DATASET RECORDS section start

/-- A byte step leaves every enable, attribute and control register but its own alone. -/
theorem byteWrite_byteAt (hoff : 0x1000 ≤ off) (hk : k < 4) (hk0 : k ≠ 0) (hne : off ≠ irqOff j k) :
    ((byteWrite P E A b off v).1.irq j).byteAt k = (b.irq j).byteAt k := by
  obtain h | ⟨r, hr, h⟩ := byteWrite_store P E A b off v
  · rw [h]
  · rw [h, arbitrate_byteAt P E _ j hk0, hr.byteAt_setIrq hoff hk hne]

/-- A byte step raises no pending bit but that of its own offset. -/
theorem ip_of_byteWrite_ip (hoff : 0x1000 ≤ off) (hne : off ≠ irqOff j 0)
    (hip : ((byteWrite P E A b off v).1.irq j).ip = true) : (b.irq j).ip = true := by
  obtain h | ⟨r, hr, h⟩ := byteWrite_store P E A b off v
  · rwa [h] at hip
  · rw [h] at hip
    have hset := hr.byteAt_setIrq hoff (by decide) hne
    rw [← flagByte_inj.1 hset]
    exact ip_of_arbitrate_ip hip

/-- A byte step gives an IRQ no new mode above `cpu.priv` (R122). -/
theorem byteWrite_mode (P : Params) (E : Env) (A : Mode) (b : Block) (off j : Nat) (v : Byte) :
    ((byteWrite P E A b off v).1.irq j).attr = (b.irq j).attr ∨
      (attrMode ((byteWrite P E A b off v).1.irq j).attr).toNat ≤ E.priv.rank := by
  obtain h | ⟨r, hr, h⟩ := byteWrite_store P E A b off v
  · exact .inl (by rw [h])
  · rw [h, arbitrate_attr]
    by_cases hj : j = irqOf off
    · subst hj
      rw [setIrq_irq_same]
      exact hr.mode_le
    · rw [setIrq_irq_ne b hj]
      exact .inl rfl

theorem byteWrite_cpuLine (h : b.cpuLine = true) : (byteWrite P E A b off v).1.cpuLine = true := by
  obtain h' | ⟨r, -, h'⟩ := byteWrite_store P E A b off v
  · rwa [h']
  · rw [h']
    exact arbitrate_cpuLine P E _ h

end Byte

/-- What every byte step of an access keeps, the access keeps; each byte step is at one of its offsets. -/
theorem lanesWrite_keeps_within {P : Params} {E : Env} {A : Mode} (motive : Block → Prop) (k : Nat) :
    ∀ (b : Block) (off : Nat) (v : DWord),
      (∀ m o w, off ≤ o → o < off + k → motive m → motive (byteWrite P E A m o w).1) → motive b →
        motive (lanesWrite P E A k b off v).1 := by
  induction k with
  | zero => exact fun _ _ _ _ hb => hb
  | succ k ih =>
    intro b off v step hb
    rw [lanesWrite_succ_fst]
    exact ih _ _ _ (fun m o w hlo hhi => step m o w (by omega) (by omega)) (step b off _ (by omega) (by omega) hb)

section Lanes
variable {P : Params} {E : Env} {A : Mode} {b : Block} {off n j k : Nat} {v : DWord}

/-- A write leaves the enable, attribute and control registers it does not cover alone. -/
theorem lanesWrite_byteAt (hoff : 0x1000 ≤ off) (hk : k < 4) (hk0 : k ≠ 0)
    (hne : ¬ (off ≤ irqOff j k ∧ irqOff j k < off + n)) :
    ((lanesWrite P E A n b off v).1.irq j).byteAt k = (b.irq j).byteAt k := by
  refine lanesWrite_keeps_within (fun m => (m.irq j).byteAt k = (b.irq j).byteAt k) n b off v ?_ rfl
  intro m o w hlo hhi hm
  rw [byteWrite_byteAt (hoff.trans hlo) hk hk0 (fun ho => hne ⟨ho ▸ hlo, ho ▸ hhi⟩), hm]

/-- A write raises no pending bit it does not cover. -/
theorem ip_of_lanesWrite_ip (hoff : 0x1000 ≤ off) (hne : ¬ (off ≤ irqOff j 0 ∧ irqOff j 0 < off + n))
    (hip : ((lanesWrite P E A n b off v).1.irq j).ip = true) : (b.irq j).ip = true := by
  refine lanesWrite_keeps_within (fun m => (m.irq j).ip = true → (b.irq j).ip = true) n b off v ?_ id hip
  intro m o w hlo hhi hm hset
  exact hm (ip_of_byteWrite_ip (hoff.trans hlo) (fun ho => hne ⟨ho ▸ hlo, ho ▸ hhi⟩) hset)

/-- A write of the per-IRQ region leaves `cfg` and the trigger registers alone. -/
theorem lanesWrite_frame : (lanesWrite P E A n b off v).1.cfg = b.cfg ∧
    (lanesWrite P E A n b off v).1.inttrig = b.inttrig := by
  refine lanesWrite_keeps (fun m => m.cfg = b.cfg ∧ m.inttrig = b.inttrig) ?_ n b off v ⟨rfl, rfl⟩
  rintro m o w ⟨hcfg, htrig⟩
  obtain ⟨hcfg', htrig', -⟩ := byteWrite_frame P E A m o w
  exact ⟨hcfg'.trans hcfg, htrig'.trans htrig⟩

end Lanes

DATASET RECORDS section end

PROBLEM STATEMENT: Search the data for the word "refine" and copy each line where it appears.

RESPONSE FOR THIS EXERCISE:
  refine lanesWrite_keeps_within (fun m => (m.irq j).byteAt k = (b.irq j).byteAt k) n b off v ?_ rfl
  refine lanesWrite_keeps_within (fun m => (m.irq j).ip = true → (b.irq j).ip = true) n b off v ?_ id hip
  refine lanesWrite_keeps (fun m => m.cfg = b.cfg ∧ m.inttrig = b.inttrig) ?_ n b off v ⟨rfl, rfl⟩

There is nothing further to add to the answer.